Exercise: Will you quote precisely the lines that run from the top of the material below to the line containing "nil => exact burstOnly_refl s", both ends included?

—————

-- ==== Sys2Proof/Laws/Burst.lean ====
section
/-! SUPPORT. The one way in which events, texts and ends of calls reach the Line Interface Unit: a break burst begins
(R12). -/

namespace Sys2Proof.Machine

open Sys2Proof.Safety

/-- The LIU is as it was, or a break burst has begun under R12's conditions. -/
def burstOnly (s t : State) : Prop :=
  t.liu = s.liu ∨
    (s.liu.drive = .off ∧ s.liu.rest = false ∧ s.liu.faultLatch = false ∧ s.liu.divisor.isSome = true ∧
      t.liu = { s.liu with drive := .burst, burstN := 0 })

theorem burstOnly_refl (s : State) : burstOnly s s := Or.inl rfl

theorem burstOnly_trans {s t u : State} (h : burstOnly s t) (k : burstOnly t u) : burstOnly s u := by
  rcases h with h | ⟨h1, h2, h3, h4, h⟩ <;> rcases k with k | ⟨k1, k2, k3, k4, k⟩
  · exact Or.inl (k.trans h)
  · rw [h] at k1 k2 k3 k4 k; exact Or.inr ⟨k1, k2, k3, k4, k⟩
  · rw [h] at k; exact Or.inr ⟨h1, h2, h3, h4, k⟩
  · rw [h] at k1; cases k1

/-- An operation that keeps the LIU. -/
theorem burstOnly_keeps {as : List Block} {s t : State} (k : keeps as s t) (d : as.contains .liu = false) :
    burstOnly s t := Or.inl (k .liu (by simpa using d))

theorem burstOnly_foldl {α : Type} (f : State → α → State) (hf : ∀ t a, burstOnly t (f t a)) (xs : List α) (s : State) :
    burstOnly s (xs.foldl f s) := by
  induction xs generalizing s with
  | nil => exact burstOnly_refl s
  | cons x xs ih => exact burstOnly_trans (hf s x) (ih (f s x))

theorem State.requestBurst_burst (s : State) : burstOnly s s.requestBurst := by
  unfold State.requestBurst
  split
  · rename_i h
    simp only [State.burstAllowed, Bool.and_eq_true, Bool.not_eq_true', decide_eq_true_eq] at h
    exact Or.inr ⟨h.1.1.1.2, h.1.1.1.1, h.2, h.1.1.2, rfl⟩
  · exact burstOnly_refl s

theorem State.loseRest_burst (s : State) (d : DispRecord) : burstOnly s (s.loseRest d) := by
  unfold State.loseRest
  try dsimp only
  repeat' first
    | with_reducible exact burstOnly_refl _
    | with_reducible apply burstOnly_trans (k := burstOnly_keeps (State.putDisp_keeps _ _) rfl)
    | with_reducible apply burstOnly_trans (k := State.requestBurst_burst _)
    | split

theorem State.switchOver_burst (s : State) (d : DispRecord) : burstOnly s (s.switchOver d) := by
  unfold State.switchOver
  try dsimp only
  repeat' first
    | with_reducible exact burstOnly_refl _
    | with_reducible apply burstOnly_trans (k := burstOnly_keeps (State.putDisp_keeps _ _) rfl)
    | with_reducible apply burstOnly_trans (k := burstOnly_keeps (State.setPrinter_keeps _ _) rfl)
    | with_reducible apply burstOnly_trans (k := burstOnly_keeps (State.createReceived_keeps _ _ _) rfl)
    | with_reducible apply burstOnly_trans (k := State.loseRest_burst _ _)
    | split

theorem State.switchDirect_burst (s : State) : burstOnly s s.switchDirect := by
  unfold State.switchDirect
  try dsimp only
  repeat' first
    | with_reducible exact burstOnly_refl _
    | with_reducible apply burstOnly_trans (k := State.switchOver_burst _ _)
    | split

theorem State.spoolCall_burst (s : State) : burstOnly s s.spoolCall := by
  unfold State.spoolCall
  try dsimp only
  repeat' first
    | with_reducible exact burstOnly_refl _
    | with_reducible apply burstOnly_trans (k := burstOnly_keeps (State.putDisp_keeps _ _) rfl)
    | with_reducible apply burstOnly_trans (k := burstOnly_keeps (State.setAnswer_keeps _ _) rfl)
    | with_reducible apply burstOnly_trans (k := State.switchOver_burst _ _)
    | split

theorem State.doAction_burst (s : State) (serial : Option Nat) (a : BitVec 4) :
    burstOnly s (s.doAction serial a) := by
  unfold State.doAction
  try dsimp only
  repeat' first
    | with_reducible exact burstOnly_refl _
    | with_reducible apply burstOnly_trans (k := burstOnly_keeps (State.punchStop_keeps _) rfl)
    | with_reducible apply burstOnly_trans (k := burstOnly_keeps (State.setPrinter_keeps _ _) rfl)
    | with_reducible apply burstOnly_trans (k := burstOnly_keeps (State.setStore_keeps _ _) rfl)
    | with_reducible apply burstOnly_trans (k := burstOnly_keeps (State.setLinks_keeps _ _) rfl)
    | with_reducible apply burstOnly_trans (k := State.spoolCall_burst _)
    | with_reducible apply burstOnly_trans (k := burstOnly_keeps (State.punchCall_keeps _) rfl)
    | split

theorem State.takeEvent_burst (s : State) (d : Unseen) (e : Event) : burstOnly s (s.takeEvent d e) := by
  unfold State.takeEvent
  exact burstOnly_trans (burstOnly_foldl _ (fun t a => State.doAction_burst t e.call a) _ s)
    (burstOnly_keeps (State.lateCode_keeps _ e) rfl)

theorem State.raise_burst (s : State) (ev : BitVec 4) (serial : Option Nat) : burstOnly s (s.raise ev serial) :=
  burstOnly_keeps (State.raise_keeps s ev serial) rfl

theorem State.endCall_burst (s : State) (o : CallOutcome) : burstOnly s (s.endCall o) := by
  unfold State.endCall
  try dsimp only
  repeat' first
    | with_reducible exact burstOnly_refl _
    | with_reducible apply burstOnly_trans (k := burstOnly_keeps (State.settleEntry_keeps _ _ _) rfl)
    | with_reducible apply burstOnly_trans (k := burstOnly_keeps (State.callerCallEnd_keeps _ _ _) rfl)
    | with_reducible apply burstOnly_trans (k := burstOnly_keeps (State.setStore_keeps _ _) rfl)
    | with_reducible apply burstOnly_trans (k := burstOnly_keeps (State.collectionCallEnd_keeps _ _) rfl)
    | with_reducible apply burstOnly_trans (k := burstOnly_keeps (State.setPrinter_keeps _ _) rfl)
    | with_reducible apply burstOnly_trans (k := burstOnly_keeps (State.endDeliver_keeps _ _) rfl)
    | with_reducible apply burstOnly_trans (k := burstOnly_keeps (State.setAnswer_keeps _ _) rfl)
    | with_reducible apply burstOnly_trans (k := burstOnly_keeps (State.setPunch_keeps _ _) rfl)
    | with_reducible apply burstOnly_trans (k := State.raise_burst _ _ _)
    | with_reducible apply burstOnly_trans (k := burstOnly_keeps (State.setTracker_keeps _ _) rfl)
    | split

theorem State.endCallR63_burst (s : State) : burstOnly s s.endCallR63 := by
  unfold State.endCallR63
  try dsimp only
  repeat' first
    | with_reducible exact burstOnly_refl _
    | with_reducible apply burstOnly_trans (k := State.endCall_burst _ _)
    | split

theorem State.endJudging_burst (s : State) : burstOnly s s.endJudging := by
  unfold State.endJudging
  try dsimp only
  repeat' first
    | with_reducible exact burstOnly_refl _
    | with_reducible apply burstOnly_trans (k := State.endCallR63_burst _)
    | split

—————

Answer for the task:
-- ==== Sys2Proof/Laws/Burst.lean ====
section
/-! SUPPORT. The one way in which events, texts and ends of calls reach the Line Interface Unit: a break burst begins
(R12). -/

namespace Sys2Proof.Machine

open Sys2Proof.Safety

/-- The LIU is as it was, or a break burst has begun under R12's conditions. -/
def burstOnly (s t : State) : Prop :=
  t.liu = s.liu ∨
    (s.liu.drive = .off ∧ s.liu.rest = false ∧ s.liu.faultLatch = false ∧ s.liu.divisor.isSome = true ∧
      t.liu = { s.liu with drive := .burst, burstN := 0 })

theorem burstOnly_refl (s : State) : burstOnly s s := Or.inl rfl

theorem burstOnly_trans {s t u : State} (h : burstOnly s t) (k : burstOnly t u) : burstOnly s u := by
  rcases h with h | ⟨h1, h2, h3, h4, h⟩ <;> rcases k with k | ⟨k1, k2, k3, k4, k⟩
  · exact Or.inl (k.trans h)
  · rw [h] at k1 k2 k3 k4 k; exact Or.inr ⟨k1, k2, k3, k4, k⟩
  · rw [h] at k; exact Or.inr ⟨h1, h2, h3, h4, k⟩
  · rw [h] at k1; cases k1

/-- An operation that keeps the LIU. -/
theorem burstOnly_keeps {as : List Block} {s t : State} (k : keeps as s t) (d : as.contains .liu = false) :
    burstOnly s t := Or.inl (k .liu (by simpa using d))

theorem burstOnly_foldl {α : Type} (f : State → α → State) (hf : ∀ t a, burstOnly t (f t a)) (xs : List α) (s : State) :
    burstOnly s (xs.foldl f s) := by
  induction xs generalizing s with
  | nil => exact burstOnly_refl s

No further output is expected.